-- ==== Sys2Proof/Machine/Sched.lean ====
section
/-! DEFINITION. Scheduling: which job is next in line and may start (R143, R153, R154, R361), windows (R178 to R181),
best-effort order and placement (R182, R183), pre-emption and context switches (R184 to R186), and how the commands
of a started job are taken (R138 to R140, R144). -/

namespace Sys2Proof.Machine

/-! ## Opcodes -/

/-- The engine of queue q implements an opcode (R139, R158, R166, R212, R238, R243, R272, R286, R320, R343). -/
def opcodeKnown (q op : Nat) : Bool :=
  let e := engineOf q
  op ≤ 1 || (
    if e == 0 then 0x10 ≤ op && op ≤ 0x13
    else if e == 1 then op == 0x10 || op == 0x18 || (0x20 ≤ op && op ≤ 0x22)
    else if e == 5 then 0x10 ≤ op && op ≤ 0x16
    else if e == 6 then false
    else 0x10 ≤ op && op ≤ 0x12)

/-- The serving session that an enabled session's queue belongs to (R231). -/
def State.servingOf (s : State) (q : Nat) : Option Nat :=
  (List.range 8).find? (fun i => s.on (Od.SV_ENABLE i) && s.get (Od.SV_QUEUE i) == q)

/-! ## Next in line -/

/-- Where the job next in line of a queue stands. -/
inductive Line where
  /-- it has ended without starting -/
  | ended (s : State)
  | waits (s : State)
  | ready (s : State) (j : Job)
  deriving DecidableEq

/-- First offending field of a serving command (R235). -/
def State.servingBad (s : State) (q : Nat) (c : List Byte) : Option Nat :=
  let op := slotOpcode c
  let k := fld c 24 1
  if k > 7 || s.servingOf q != some k then some 24
  else if op == 0x20 && !zeros c 26 2 then some 26
  else if op == 0x20 && (fld c 28 4 == 0 || fld c 28 4 > 4096) then some 28
  else if op == 0x21 && !zeros c 26 6 then some 26
  else if op != 0x22 && !zeros c 48 16 then some 48
  else if op == 0x22 && !zeros c 26 38 then some 26
  else none

/-- Every selected stream's flag is absent or in the client's range (R284). -/
def State.streamFlagsOk (s : State) (client : Nat) (b : List Byte) : Bool :=
  (List.range 16).all (fun v => !bitOf (fld b 24 2) v || s.get (Od.VS_FLAG v) == 0xFFFF ||
    s.mayName client false (s.get (Od.VS_FLAG v)))

/-- First offending part of a slot: cause and field offset (R138, R139, R153). -/
def State.slotBad (s : State) (j : Job) : Option (Nat × Nat) :=
  let b := j.slot
  let op := slotOpcode b
  let sv := engineOf j.id.q.val == 1 && 0x20 ≤ op && op ≤ 0x22
  if !opcodeKnown j.id.q.val op || ((s.servingOf j.id.q.val).isSome && !sv) then some (1, 0)
  else if bitsOf (fld b 1 1) 0 2 != 0 then some (2, 1)
  else if sv && slotTemplate b != 0xFFFF then some (2, 6)
  else if !zeros b 16 8 then some (2, 16)
  else if slotWaitEn b && !s.mayName j.client (slotWaitFence b) (slotWaitId b) then some (3, 2)
  else if slotSigEn b && !s.mayName j.client (slotSigFence b) (slotSigId b) then some (3, 4)
  else if selectsStreams j.id.q.val b && !s.streamFlagsOk j.client b then some (3, 24)
  else if sv then (s.servingBad j.id.q.val b).map (fun o => (2, o))
  else none

/-- `DETAIL` of a DEPENDENCY_ABORTED record (R361). -/
def dependencyDetail (b : List Byte) (p : Nat) : List Byte :=
  toLe 2 (slotWaitId b) ++ toLe 1 (if slotWaitFence b then 1 else 0) ++ [0] ++ toLe 4 p

/-! ## Ingest streams and the start of INGEST_PUT (R164, R166) -/

def Reset.ingest : Ingest := { f := 0, frame := none, dropping := false }

def State.stream (s : State) (i : Nat) : Ingest := mgetD s.ingest i Reset.ingest

def State.putStream (s : State) (i : Nat) (x : Ingest) : State := { s with ingest := mput Reset.ingest s.ingest i x }

/-- The buffer of a stream's next frame is free (R164). -/
def State.bufFree (s : State) (i : Nat) : Bool :=
  let f := (s.stream i).f
  let rel := s.get (Od.IS_REL_FLAG i)
  f < s.get (Od.IS_NBUF i) || rel == 0xFFFF ||
    reached (s.flag false rel).val ((f + 2 ^ 32 - s.get (Od.IS_NBUF i) + 1) % 2 ^ 32)

/-- First offending field of an INGEST_PUT (R166). -/
def State.ingestBad (s : State) (client : Nat) (c : List Byte) : Option Nat :=
  let i := fld c 24 1
  if i > 15 || s.get (Od.IS_OWNER i) != client || !s.on (Od.IS_EN i) || s.get (Od.IS_KIND i) < 2 then some 24
  else if !zeros c 25 7 then some 25
  else if !zeros c 44 4 then some 44
  else if !zeros c 56 8 then some 56
  else none

/-- Another INGEST_PUT of a stream has started and not finished: frames of one stream are put one after the other. -/
def State.putRunning (s : State) (i : Nat) (id : JobId) : Bool :=
  s.qs.jobs.any (fun k => k.id != id && k.phase == .started && engineOf k.id.q.val == 5 &&
    slotOpcode k.slot == 0x16 && fld k.slot 24 1 == i)

/-! ## Solver slots (R294) -/

/-- The structure slot that a solver command names. -/
def solverSlot (c : List Byte) : Option Nat :=
  if slotOpcode c == 0x10 || slotOpcode c == 0x11 then some (fld c 24 1) else none

/-- Structure slots that a solver job names, in its slot or its list. -/
def State.namesSlots (s : State) (j : Job) : List Nat :=
  if engineOf j.id.q.val != 3 then []
  else if slotOpcode j.slot == 1 then
    (List.range (min (fld j.slot 32 4) 65535)).filterMap (fun i =>
      solverSlot (s.rd j.client (fld j.slot 24 8 + 64 * i) 64).2.1)
  else (solverSlot j.slot).toList

/-- A job holds a slot from its start to its completion. -/
def State.slotHeld (s : State) (k : Nat) (other : Option JobId) : Bool :=
  s.qs.jobs.any (fun j => some j.id != other && j.phase != .queued && engineOf j.id.q.val == 3 && (s.namesSlots j).contains k)

/-- Read and check the slot of the job next in line, then decide its wait and its serial condition. -/
def State.checkLine (s : State) (j : Job) : Line :=
  match s.readSlot j with
  | (s, j, some f) => .ended (s.faultMem j f 0 0)
  | (s, j, none) =>
    match (if j.checked then none else s.slotBad j) with
    | some (cause, off) => .ended (s.faultJob j cause 0 off 0)
    | none =>
      let j := { j with checked := true }
      let s := s.putJob j
      let b := j.slot
      let w := if slotWaitEn b then s.waitOn (slotWaitFence b) (slotWaitId b) (slotWaitValue b) else .satisfied
      match w with
      | .poisoned =>
        .ended (s.finishJob j St.DEPENDENCY_ABORTED (dependencyDetail b (s.flag (slotWaitFence b) (slotWaitId b)).p))
      | .waiting => .waits s
      | .satisfied =>
        if slotSerial b && ((s.jobsOf j.id.q.val).head?.map (·.id)) != some j.id then .waits s
        else if (s.namesSlots j).any (fun k => s.slotHeld k (some j.id)) then .waits s
        else if engineOf j.id.q.val == 5 && slotOpcode b == 0x16 then
          match s.ingestBad j.client b with
          | some off => .ended (s.faultJob j 2 0 off 0)
          | none => if s.bufFree (fld b 24 1) && !s.putRunning (fld b 24 1) j.id then .ready s j else .waits s
        else .ready s j

/-- No job may start: a repartition or a retraining runs (R111, R124), or the client's overflow store is full (R152). -/
def State.startBlocked (s : State) (client : Nat) : Bool :=
  !s.alive || s.opRunning .repartition || s.opRunning .memTrain || s.stalledClient client

/-! ## Entries and levels -/

/-- Entries of the table in force that name a queue and a template (R178). -/
def State.entriesFor (s : State) (q tmpl : Nat) : List WheelEntry :=
  match s.wheel.table with
  | some w => w.entries.filter (fun e => e.template == tmpl && e.queue == q)
  | none => []

/-- The priority of a queue in force (R192). -/
def State.prio (s : State) (q : Nat) : Nat := (mget s.sched.held q).getD (s.get (Od.Q_PRIO q))

/-- Order of a job on its unit: an open window's job, an overrun job, then the best-effort levels (R179, R180, R182). -/
def State.level (s : State) (j : Job) : Nat :=
  match j.window with
  | some w => if w.overrun then 4 else 5
  | none => s.prio j.id.q.val

/-- A started job that wants its unit. -/
def Job.wants (j : Job) (u : SchedUnit) : Bool := j.phase == .started && j.unit == some u && !j.blocked

/-- The job that holds a unit: the one whose command it runs or ran last. -/
def State.holder (s : State) (u : SchedUnit) : Option JobId :=
  (s.sched.running.find? (fun e => e.1 == u)).map (·.2)

def State.incomingOf (s : State) (u : SchedUnit) : Option (JobId × Nat) :=
  (s.sched.incoming.find? (fun e => e.1 == u)).map (·.2)

def State.hold (s : State) (u : SchedUnit) (id : JobId) : State :=
  { s with sched := { s.sched with running := (u, id) :: s.sched.running.filter (fun e => e.1 != u && e.2 != id) } }

/-- The engine (R108 code) of a unit. -/
def unitEngine : SchedUnit → Nat
  | .raster => 0
  | .nq _ => 1
  | .dibber => 1
  | .vision => 2
  | .solver => 3
  | .display => 4
  | .copy => 5
  | .control => 6

/-- A unit is at a pre-emption point: the priorities written for its queues take effect (R192). -/
def State.atPoint (s : State) (u : SchedUnit) : State :=
  { s with sched := { s.sched with held := s.sched.held.filter (fun e => engineOf e.1 != unitEngine u) } }

/-- A write of Q_PRIO: a unit that holds a job takes it at its next pre-emption point (R192). -/
def State.wrQPrio (s : State) (q v : Nat) : State :=
  let busy := s.sched.running.any (fun e => unitEngine e.1 == engineOf q)
  let s := if busy && (mget s.sched.held q).isNone then
      { s with sched := { s.sched with held := mset s.sched.held q (s.get (Od.Q_PRIO q)) } }
    else s
  s.set (Od.Q_PRIO q) v

/-- The command a started job is at. -/
def State.currentCmd (s : State) (j : Job) : List Byte :=
  if j.inList then (s.rd j.client (fld j.slot 24 8 + 64 * j.taken) 64).2.1 else j.slot

/-- A band-out layer of the job is bound to a frame, so that the job is inside its command (R300). -/
def State.inBands (s : State) (id : JobId) : Bool :=
  s.pipes.any (fun e => match e.2.bandOut with
    | some b => b.job == id && e.2.bands.any (fun x => x == .pending || x == .inProgress)
    | none => false)

/-- A job's next command waits for something of its own: a LINK_XFER for vertical blanking (R323), an INGEST_PUT in a list
for its buffer (R166). -/
def State.cmdWaits (s : State) (j : Job) : Bool :=
  let c := s.currentCmd j
  (engineOf j.id.q.val == 4 && slotOpcode c == 0x11 && fld c 24 1 ≤ 3 && !s.mayTransfer (fld c 24 1)) ||
    (engineOf j.id.q.val == 5 && slotOpcode c == 0x16 && fld c 24 1 ≤ 15 &&
      (!s.bufFree (fld c 24 1) || s.putRunning (fld c 24 1) j.id))

/-- A job can issue a command on a unit, once it has the unit. -/
def State.canIssue (s : State) (u : SchedUnit) (j : Job) : Bool := j.wants u && !s.inBands j.id && !s.cmdWaits j

/-- A job of a higher level can issue a command on the unit. -/
def State.outranked (s : State) (u : SchedUnit) (lvl : Nat) (id : JobId) : Bool :=
  s.qs.jobs.any (fun k => k.id != id && s.canIssue u k && lvl < s.level k)

/-- Turn order within a level: ascending queue number from the queue after the one served last (R182). -/
def State.turn (s : State) (u : SchedUnit) (lvl q : Nat) : Nat :=
  match s.sched.served.find? (fun e => e.1 == u && e.2.1 == lvl) with
  | some (_, _, last) => (q + 127 - last) % 128
  | none => q

/-- A queue of the same level goes first at the unit: overlapping windows take turns by command, and best-effort queues too
(R179, R182). -/
def State.outTurned (s : State) (u : SchedUnit) (j : Job) : Bool :=
  let l := s.level j
  s.qs.jobs.any (fun k => k.id != j.id && k.context == .live && s.level k == l && s.canIssue u k &&
    s.turn u l k.id.q.val < s.turn u l j.id.q.val)

/-- The queue is the one served last at the unit and the job's level. -/
def State.noteServed (s : State) (u : SchedUnit) (j : Job) : State :=
  let l := s.level j
  { s with sched := { s.sched with
    served := (u, l, j.id.q.val) :: s.sched.served.filter (fun e => e.1 != u || e.2.1 != l) } }

/-- A domain serves the commands of started jobs: it is ON, or drains (R97). -/
def State.domServes (s : State) (d : Nat) : Bool := s.domOn d || (s.pd d == 3 && !s.pwr.drained.contains d)

/-- The Dibber is within a band (R184). -/
def State.inBand (s : State) : Bool := s.pipes.any (fun e => e.2.bands.contains .inProgress)

/-- A unit stands at a pre-emption point between two commands of this model: it is not inside one. -/
def State.between (s : State) (u : SchedUnit) : Bool := !(u == .dibber && s.inBand)

/-- Asynchronous compute (R264): a best-effort DISPATCH runs in the registers that other raster work leaves free. -/
def State.async (s : State) (j : Job) : Bool :=
  j.unit == some .raster && j.window.isNone && slotOpcode (s.currentCmd j) == 0x13

/-- The unit may take the next command of a job, or the next run of its command, now (R144, R179, R182, R184, R185, R264). -/
def State.mayIssue (s : State) (j : Job) : Bool :=
  match j.unit with
  | none => false
  | some u =>
    s.alive && s.domServes (SchedUnit.domain u) && j.wants u && j.context == .live && (s.incomingOf u).isNone &&
      s.between u && (s.async j ||
        (!s.outranked u (s.level j) j.id && (j.done != 0 || !s.outTurned u j) &&
          (match (s.holder u).bind s.job with
           | some k => k.id == j.id || k.done == 0
           | none => true)))

/-! ## Placement (R183, R213) -/

/-- A quarter is ON and has no window job able to issue. -/
def State.quarterFree (s : State) (i : Fin 4) : Bool :=
  s.domOn (4 + i.val) && !s.qs.jobs.any (fun k => s.canIssue (.nq i) k && k.window.isSome)

/-- The first descriptor's tensor A of a RUN_NET, where it lies in the Millpond (R183). -/
def State.firstChoice (s : State) (j : Job) (cmd : List Byte) : State × Nat :=
  let dflt := j.id.q.val % 4
  if slotOpcode cmd != 0x10 then (s, dflt) else
  match s.rd j.client (fld cmd 24 8) 64 with
  | (s, d, none) =>
    match s.resolve j.client (fld d 32 8) false with
    | (s, some (.mill a, _)) => (s, a / mib2 / 8 % 4)
    | (s, _) => (s, dflt)
  | (s, _, some _) => (s, dflt)

/-- The quarter that takes a best-effort job, from its first choice on. -/
def State.place (s : State) (first : Nat) : Option SchedUnit :=
  (([0, 1, 2, 3] : List (Fin 4)).map (fun i => (Fin.ofNat 4 (first + i.val)))).find? s.quarterFree |>.map .nq

/-- The first command of a job: its slot, or the first command of its list. -/
def State.firstCmd (s : State) (j : Job) : State × List Byte :=
  if slotOpcode j.slot == 1 then
    let r := s.rd j.client (fld j.slot 24 8) 64
    (r.1, r.2.1)
  else (s, j.slot)

/-- The unit on which a best-effort job would run, where its domain allows a start. -/
def State.unitFor (s : State) (j : Job) : State × Option SchedUnit :=
  let e := engineOf j.id.q.val
  let fixed := fun (u : SchedUnit) => (s, if s.domOn (SchedUnit.domain u) then some u else none)
  if e == 0 then fixed .raster
  else if e == 2 then fixed .vision
  else if e == 3 then fixed .solver
  else if e == 4 then fixed .display
  else if e == 5 then fixed .copy
  else if e == 6 then fixed .control
  else
    let (s, c) := s.firstCmd j
    if slotOpcode c == 0x18 then (s, if s.domOn 9 then some .dibber else none)
    else
      let (s, first) := s.firstChoice j c
      (s, s.place first)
=======
◆ What you will do: Your answer should consist of every line from the entries that holds "pipes".

◆ Answer to this exercise:
  s.pipes.any (fun e => match e.2.bandOut with
def State.inBand (s : State) : Bool := s.pipes.any (fun e => e.2.bands.contains .inProgress)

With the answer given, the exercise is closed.